A Beginning
I haven’t seen the sunrise in a long time.
Two years, to be exact. My window faces east, so you’d think that in the mornings, I’d at least open my blinds to let the light in. But I don’t. I haven’t. There’s work to get to, but more than that, it’s the sudden shift from deep night to dawn that frightens me. God claws at the darkness, so that streaks of untapped light show, gold and white and violet all at once. An old lover, who believed he was a poet (but was not), liked to compare it to dragon’s blood, dripping across the sky. Before our eyes are fully open, the sun’s already come up, ready to pillage what night has tried to keep secret, safe. Dew, sparkling on leaves and sleeping butterflies, disappear. Cars pull out of driveways, wives kiss their husbands goodbye (Have a good day at work, dear), boys and girls head off to school, someone somewhere struggles to get out of bed, another heart heals, and life, like everything else, goes on. Prometheus would be proud.
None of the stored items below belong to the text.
-- ==== Sys2Proof/Machine/GroupRegs.lean ====
section
/-! DEFINITION. Writes of the registers that a commit group may carry (R85): the write rules of the IBF, SCN, FIRE, HLK, ENC and
CAM blocks (R193, R219, R254, R317, R323, R389). -/

namespace Sys2Proof.Machine

/-- Keeps the old value of a field after a write. -/
def State.keep (s : State) (off : Nat) (old : Word) (lo wid : Nat) : State :=
  s.wr off (fieldPut (s.rd off) lo wid (fieldOf old lo wid))

/-- A write of an IBF register (R193): LANES, SIZING, WEIR, LTOL and RECBASE are ignored while IBF.CTL.EN is 1. -/
def State.writeIbf (s : State) (off : Nat) (v : Word) : State :=
  let b := (off - 0x50000) / 0x1000
  let r := off % 0x1000
  if s.on F.IBF_CTL_EN b && (r == 0x8 || r == 0xC || r == 0x10 || r == 0x14 || r == 0x24) then s else s.swWrite off v

/-- The bytes of the nozzle map (R202). -/
def State.mapBytes (s : State) : Nat := if s.fused8816 then 0x200000 else 0x400000

/-- Whether screening of some bar below `n` is enabled. -/
def scnAnyEn (s : State) : Nat → Bool
  | 0 => false
  | n + 1 => scnAnyEn s n || s.on F.SCN_CTL_EN n

/-- A write of SCN.MAPBASE (R202, R219): ignored while any bar screens, or when the map would pass the end of Tarn. -/
def State.writeMapbase (s : State) (v : Word) : State :=
  if scnAnyEn s 8 || decide (tarnSize < fieldOf v 0 10 * 65536 + s.mapBytes) then s
  else s.swWrite (R.SCN_MAPBASE.off 0 0) v

/-- A write of SCN.BAND(b) (R215): GO is ignored while a band runs. -/
def State.writeBand (s : State) (b : Nat) (v : Word) : State :=
  let off := R.SCN_BAND.off b 0
  let old := s.rd off
  let s := s.swWrite off v
  if s.on F.SCN_STAT_BAND b then s.keep off old 31 1 else s

/-- SETUP again to every segment of some ports that is in Standby or Active (R306). -/
def setupPorts : List Nat → State → State
  | [], s => s
  | p :: t, s =>
    let sgs := ((List.range 128).map (p * 128 + ·)).filter
      (fun sg => s.segState sg == sgStandby || s.segState sg == sgActive)
    setupPorts t (sgs.foldl (fun s sg => s.sendSetup sg) s)

/-- A write of an SCN register (R219). -/
def State.writeScn (s : State) (off : Nat) (v : Word) : State :=
  if off = 0x60000 then s.writeMapbase v
  else if off < 0x61000 then s.swWrite off v
  else
    let b := (off - 0x61000) / 0x400
    let r := (off - 0x61000) % 0x400
    if r = 0x18 then s.writeBand b v
    else if r = 0 then
      let old := s.rd off
      let s := s.swWrite off v
      if fieldOf old 31 1 = 1 then s.keep off old 0 2
      else if fieldOf (s.rd off) 0 2 = fieldOf old 0 2 then s
      else setupPorts (s.barPorts b) (s.setRates b)
    else s.swWrite off v

/-- LEAD of the active slot into HLK.SEG of every segment of a bar (R323). -/
def State.setLeadsOf (s : State) (b : Nat) : State :=
  ((s.barSegs b).foldl (fun s sg =>
    if s.segState sg == sgAbsent then s else s.set F.HLK_SEG_LEAD (min 65535 (s.activeSlot sg).2.2.2) sg) s).setSegLead

/-- A write of a FIRE register (R241, R254, R306, R516). -/
def State.writeFire (s : State) (off : Nat) (v : Word) : State :=
  let old := s.rd off
  if off = 0x70000 ∨ off = 0x70004 ∨ off = 0x70008 then
    let s := s.swWrite off v
    let telChanged := off = 0x70000 ∧ fieldOf old 0 8 ≠ fieldOf (s.rd off) 0 8
    let thChanged := off = 0x70004 ∧ fieldOf old 16 12 ≠ fieldOf (s.rd off) 16 12
    let dChanged := off = 0x70008 ∧ old ≠ s.rd off
    if telChanged ∨ thChanged ∨ dChanged then setupPorts (List.range 16) s else s
  else if 0x70100 ≤ off ∧ off < 0x70300 then
    let b := (off - 0x70100) / 0x40
    let r := (off - 0x70100) % 0x40
    let s := s.swWrite off v
    if r = 0 then
      let s := if s.barActive b then s.keep off old 31 1 else s
      if fieldOf old 28 3 = fieldOf (s.rd off) 28 3 then s else (s.setLeadsOf b).setRates b
    else if r = 8 then s.setEff b
    else s
  else s.swWrite off v

/-- A write of HLK.SEGEN(p, w) that takes effect (R317): the segment set of the port changes. While the device prints, a segment
that leaves goes to Standby (R306, R319). -/
def State.writeSegen (s : State) (p w : Nat) (v : Word) : State :=
  let s := s.wr (R.HLK_SEGEN.off p w) v
  let left := ((List.range 32).filter (fun k => !v.getLsbD k)).map (fun k => p * 128 + 32 * w + k)
  let s := if s.printingOrPaused then
      left.foldl (fun s sg => if s.segState sg = sgActive then s.setSegState sg sgStandby else s) s
    else s
  s.segSetChanged p

/-- A write of an HLK register. -/
def State.writeHlk (s : State) (off : Nat) (v : Word) : State :=
  if 0xa1000 ≤ off ∧ off < 0xa1400 ∧ 0x10 ≤ off % 0x40 ∧ off % 0x40 < 0x20 then
    s.writeSegen ((off - 0xa1000) / 0x40) ((off % 0x40 - 0x10) / 4) v
  else s.swWrite off v

/-- A write of an ENC register (R222 to R235). -/
def State.writeEnc (s : State) (off : Nat) (v : Word) : State :=
  match regAt off with
  | some (r, k, _) =>
    if r.base = R.ENC_CTL.base then s.writeEncCtl k v
    else if r.base = R.ENC_GCTL.base then s.writeEncGctl v
    else if r.base = R.ENC_POSLO.base then s.writeEncPos k false v
    else if r.base = R.ENC_POSHI.base then s.writeEncPos k true v
    else if r.base = R.ENC_SCALE.base ∧ s.on F.ENC_CTL_EN k then s
    else s.swWrite off v
  | none => s

def State.cam (s : State) (k : Nat) : Cam := Tab.get (fun _ => Cam.reset) s.cams k
def State.setCam (s : State) (k : Nat) (x : Cam) : State := { s with cams := Tab.put (fun _ => Cam.reset) s.cams k x }

/-- A write of CAM.PCTL(k) (R371, R372, R389): FMT is kept while EN is 1; EN is refused while IOV differs from the sensed voltage; frames
are numbered from 0 when EN rises. The lines of a port that is disabled are dropped (log entry 40); its trigger targets and its gate
operations stay. -/
def State.writePctl (s : State) (k : Nat) (v : Word) : State :=
  let off := R.CAM_PCTL.off k 0
  let old := s.rd off
  let wasEn := fieldOf old 31 1 = 1
  let s := s.swWrite off v
  let s := if wasEn then s.keep off old 0 3 else s
  let x := s.cam k
  if !wasEn && s.on F.CAM_PCTL_EN k then
    if s.get F.CAM_PCTL_IOV k ≠ s.get F.CAM_PSTAT_IOSENSE k then
      ((s.set F.CAM_PCTL_EN 0 k).set F.CAM_PSTAT_IOERR 1 k).report C.cam_io_mismatch (mkArg none (some k) 0)
    else s.setCam k { x with enAt := s.now, absentRep := false, open_ := false, num := 0, received := 0, frames := [], queue := [],
                             accOf := none, prev := [], streams := [], pulse := none, pulseH := none, frameCnt := 0, dropCnt := 0 }
  else if wasEn && !s.on F.CAM_PCTL_EN k then
    (s.setCam k { x with open_ := false, received := 0, frames := [], queue := [], streams := [] }).set F.CAM_PSTAT_INFRAME 0 k
  else s

/-- A write of a CAM register (R389): GEOM and FFBASE are ignored while PCTL.EN is 1. -/
def State.writeCam (s : State) (off : Nat) (v : Word) : State :=
  let k := (off - 0xd0100) / 0x100
  let r := (off - 0xd0100) % 0x100
  if r = 0 then s.writePctl k v
  else if (r = 8 ∨ r = 0x1C) ∧ s.on F.CAM_PCTL_EN k then s
  else s.swWrite off v

/-- A write of a register of a groupable block (R85), with the write rules of its block; a register disabled by fuse ignores it
(R2). -/
def State.blockWrite (s : State) (off : Nat) (v : Word) : State :=
  if s.fused off then s
  else match off / 0x10000 with
    | 0x5 => s.writeIbf off v
    | 0x6 => s.writeScn off v
    | 0x7 => s.writeFire off v
    | 0x8 => s.writeEnc off v
    | 0xA => s.writeHlk off v
    | 0xD => s.writeCam off v
    | _ => s.swWrite off v

/-- MAPBASE_WRITE (R202, R219). -/
def execMapbaseWrite (v : Word) (s : State) : Host.Outcome State Fault Refusal := .next (s.busWrite 0x60000 (fun s => s.writeMapbase v))

/-- BAND_START (R215): a write of SCN.BAND(b). -/
def execBandStart (b : Fin 8) (v : Word) (s : State) : Host.Outcome State Fault Refusal := .next (s.busWrite (R.SCN_BAND.off b 0) (fun s => s.writeBand b v))

/-- SEGEN_WRITE (R317): a software write of HLK.SEGEN is ignored while the device prints or is paused. -/
def doSegenWrite (p : Fin 16) (w : Fin 4) (v : Word) (s : State) : State :=
  if s.fused (R.HLK_SEGEN.off p w) then s
  else if s.printingOrPaused then s.report C.hlk_segen_direct (mkArg none (some p) 0)
  else s.writeSegen p w v

def execSegenWrite (p : Fin 16) (w : Fin 4) (v : Word) (s : State) : Host.Outcome State Fault Refusal := .next (s.busWrite (R.HLK_SEGEN.off p w) (fun s => doSegenWrite p w v s))

end Sys2Proof.Machine
end

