/-- Stages 7 and 8 on a line's levels by tile (R212, R213). -/
def State.dutyStages (s : State) (b n : Nat) (e : ScnEnv) (lv : List (List Nat)) : List (List Nat) × State :=
  if !s.on F.SCN_CTL_DUTYEN b then (lv, s)
  else
    let recent := (s.pipe b).recent
    let l := s.lookahead b
    let wins := (List.range 4).map (fun d => windowLines recent n (dutyWin (s.get F.SCN_NDUTY_WIN b d) l))
    let maxs := (List.range 4).map (fun d => s.get F.SCN_NDUTY_MAX b d)
    let th := lv.zipIdx.map (fun t => thinTile (e.map.getD t.2 #[]) t.2 wins maxs t.1 0)
    let thin := th.foldl (fun a t => a + t.2) 0
    let s := if thin = 0 then s
      else (s.bump F.SCN_THINCNT_COUNT thin b).lineReport b n 2 C.scn_duty_thin (mkArg (some b) none 0)
    let lv := th.map (·.1)
    let smax := s.get F.SCN_SDUTY_SMAX b
    if smax = 0 then (lv, s)
    else
      let win := (recent.filter (fun r => r.1 < n && n < r.1 + dutyWin (s.get F.SCN_SDUTY_SWIN b) l)).map (·.2)
      let segs := lv.zipIdx.map (fun t => dutyTile smax n (fun q => win.foldl (fun a ln => a + segLoad (ln.getD t.2 []) q) 0) t.1)
      let cut := segs.zipIdx.flatMap (fun t => t.1.zipIdx.map (fun g => (t.2, g.2, g.1.2)))
      let total := cut.foldl (fun a g => a + g.2.2) 0
      let s := match cut.find? (fun g => g.2.2 != 0) with
        | none => s
        | some (i, q, _) =>
          let pt := e.tiles.getD i (0, 0)
          (s.bump F.SCN_SEGTHIN_COUNT total b).lineReport b n 3 C.scn_seg_thin (mkArg (some b) (some pt.1) (pt.2 * 4 + q))
      (segs.map (fun t => t.flatMap (·.1)), s)

/-! ### Check bands (R215) -/

/-- PITCH and DASH as R219 takes them. -/
def State.bandPitch (s : State) (b : Nat) : Nat := max 4 (s.get F.SCN_BAND_PITCH b)
def State.bandDash (s : State) (b : Nat) : Nat := clampN 1 16 (s.get F.SCN_BAND_DASH b)
/-- The lines of a band. -/
def State.bandLines (s : State) (b : Nat) : Nat := 2 * s.bandPitch b * s.bandDash b

def State.endBand (s : State) (b : Nat) : State :=
  ((s.setPipe b { s.pipe b with band := none }).set F.SCN_BAND_GO 0 b).set F.SCN_STAT_BAND 0 b

/-- The band at the start of a line: one begins while GO is 1; one whose lines have passed has ended. -/
def State.startBand (s : State) (b n : Nat) : State :=
  let s := match (s.pipe b).band with
    | none => if s.on F.SCN_BAND_GO b then (s.setPipe b { s.pipe b with band := some n }).set F.SCN_STAT_BAND 1 b else s
    | some _ => s
  match (s.pipe b).band with
  | some st => if n < st ∨ st + s.bandLines b ≤ n then s.endBand b else s
  | none => s

/-- The levels of band line `q`, by tile. -/
def State.bandLevels (s : State) (b q : Nat) (tiles : List (Nat × Nat)) : List (List Nat) :=
  let pitch := s.bandPitch b
  let dash := s.bandDash b
  let lvl := min (s.get F.SCN_BAND_LVL b) (2 ^ s.depth b - 1)
  tiles.zipIdx.map (fun t => (List.range 2048).map (fun k =>
    if t.2 % 2 = q / (pitch * dash) ∧ k % pitch = q % (pitch * dash) / dash then
      min lvl (s.segCap b t.1.1 (t.1.2 * 4 + k / 512))
    else 0))

/-! ### Stages 1 to 8 (R196) -/

/-- The levels of a line by tile and nozzle, from (nozzle, level) pairs. -/
def placeLevels (tiles : Nat) (ps : List ((Nat × Nat) × Nat)) : List (List Nat) :=
  let empty : Array (Array Nat) := (List.replicate tiles (List.replicate 2048 0).toArray).toArray
  let a := ps.foldl (fun (a : Array (Array Nat)) e => a.modify e.1.1 (fun r => r.set! e.1.2 e.2)) empty
  a.toList.map (·.toList)

/-- Stages 1 to 8 of line `n` of bar `b`. -/
def State.stages (s : State) (b n : Nat) (h : ThrHead) (sep : List SepCol) : List (List Nat) × State :=
  let e := s.scnEnv b
  let hide := s.on F.SCN_CTL_HIDEEN b
  let ceil := s.get F.SCN_HCEIL_TONE b
  let cols := sep.zipIdx.map (fun x => s.trimCol b e x.2 x.1 (s.classify b n e x.1.kind x.2))
  let src := cols.toArray
  let (out, unh) := if hide then
      hideAll (s.get F.SCN_HIDE_W1 b) (s.get F.SCN_HIDE_W2 b) (s.get F.SCN_HIDE_MINW b) src (List.range e.cols) (src, [])
    else (src, [])
  let beyond := fun (x : TCol) => decide (x.k.cls = 1 ∧ x.kind = 1 ∧ ceil < x.t2)
  let clip := (out.toList.filter beyond).length
  let lv := out.toList.zipIdx.map (fun x =>
    let y := if beyond x.1 then { x.1 with t2 := ceil } else x.1
    match y.k.fn with
    | none => (x.2, y, none)
    | some z => if y.k.cls ≠ 1 then (x.2, y, none) else (x.2, y, some (z, s.levelOfCol b n e h ceil x.2 y z)))
  -- the first affected column (R360): hiding reaches two columns
  let near := (lv.filter (fun x => x.2.1.k.bad)).map (fun x => if hide then x.1 - 2 else x.1)
  let far := (lv.filter (fun x => x.2.2.any (fun y => y.2.2.bad))).map (fun x => x.1)
  let cut := (listMin? (near ++ far)).getD e.cols
  let odd := lv.flatMap (fun x => x.2.1.k.odd ++ (x.2.2.map (fun y => y.2.2.odd)).getD [])
  let lost := (lv.filter (fun x => x.2.1.k.cls == 2 && x.2.1.kind == 2 && x.2.1.d % 16 != 0)).length
  let s := s.noteSeen b n odd
  let s := s.bump F.SCN_CLIPCNT_COUNT clip b
  let s := match unh with
    | [] => s
    | c :: _ => ((s.bump F.SCN_UNHCNT_COUNT unh.length b).set F.SCN_STAT_UNHCOL c b).lineReport b n 0 C.scn_unhideable (mkArg (some b) none c)
  let s := if lost = 0 then s
    else (s.bump F.SCN_PSLOST_COUNT lost b).lineReport b n 1 C.scn_proof_lost (mkArg (some b) none 0)
  let levels := placeLevels e.tiles.length
    (lv.filterMap (fun x => if x.1 < cut then x.2.2.map (fun y => (y.1, y.2.1)) else none))
  s.dutyStages b n e levels

/-- Screening of line `n` of bar `b` (R196, R210, R215): the levels by tile, and the state after it. -/
def State.screen (s : State) (b n : Nat) (sep : List SepCol) : List (List Nat) × State :=
  let tiles := s.barTiles b
  let zero := List.replicate tiles.length (List.replicate 2048 0)
  let s := applyPatches b n tiles 32 s
  let s := s.startBand b n
  let h := s.thrHead b
  let s := s.noteSeen b n h.odd
  let s := if h.bad then s else s.checkHead b n h
  let band := (s.pipe b).band
  let (lv, s) :=
    if h.bad ∨ !h.valid then (zero, s)
    else match band with
      | some st => (s.bandLevels b (n - st) tiles, s)
      | none => s.stages b n h sep
  let x := s.pipe b
  let s := s.setPipe b { x with recent := ((n, lv) :: x.recent.filter (fun r => r.1 != n)).take 64 }
  let s := match band with
    | some st => if n + 1 = st + s.bandLines b then s.endBand b else s
    | none => s
  (lv, s)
I hate mornings: if I had my way, we’d all start work under the cover of night. Darkness can be more merciful than sunlight – it yields to grief or desire (is there a difference?) more easily, allowing us to forget what we’d rather not face during the day. I’m no vampire, as I love the beach in summer as much as anyone, but when it’s raining outside and I know I’ve yet another pile of paperwork to get through at the office, I’d much rather burrow my head under my pillow and doze till noon.
Maybe it’s because I like to stay up till 3 or 4 in the morning, writing letters like these. Some of them I burn, hoping their ashes will scatter, my thoughts mingling with air, so they transcend emotion, becoming pure element. But this one, I’ve chosen to save: this reaches you whole, for you to do with it what you will.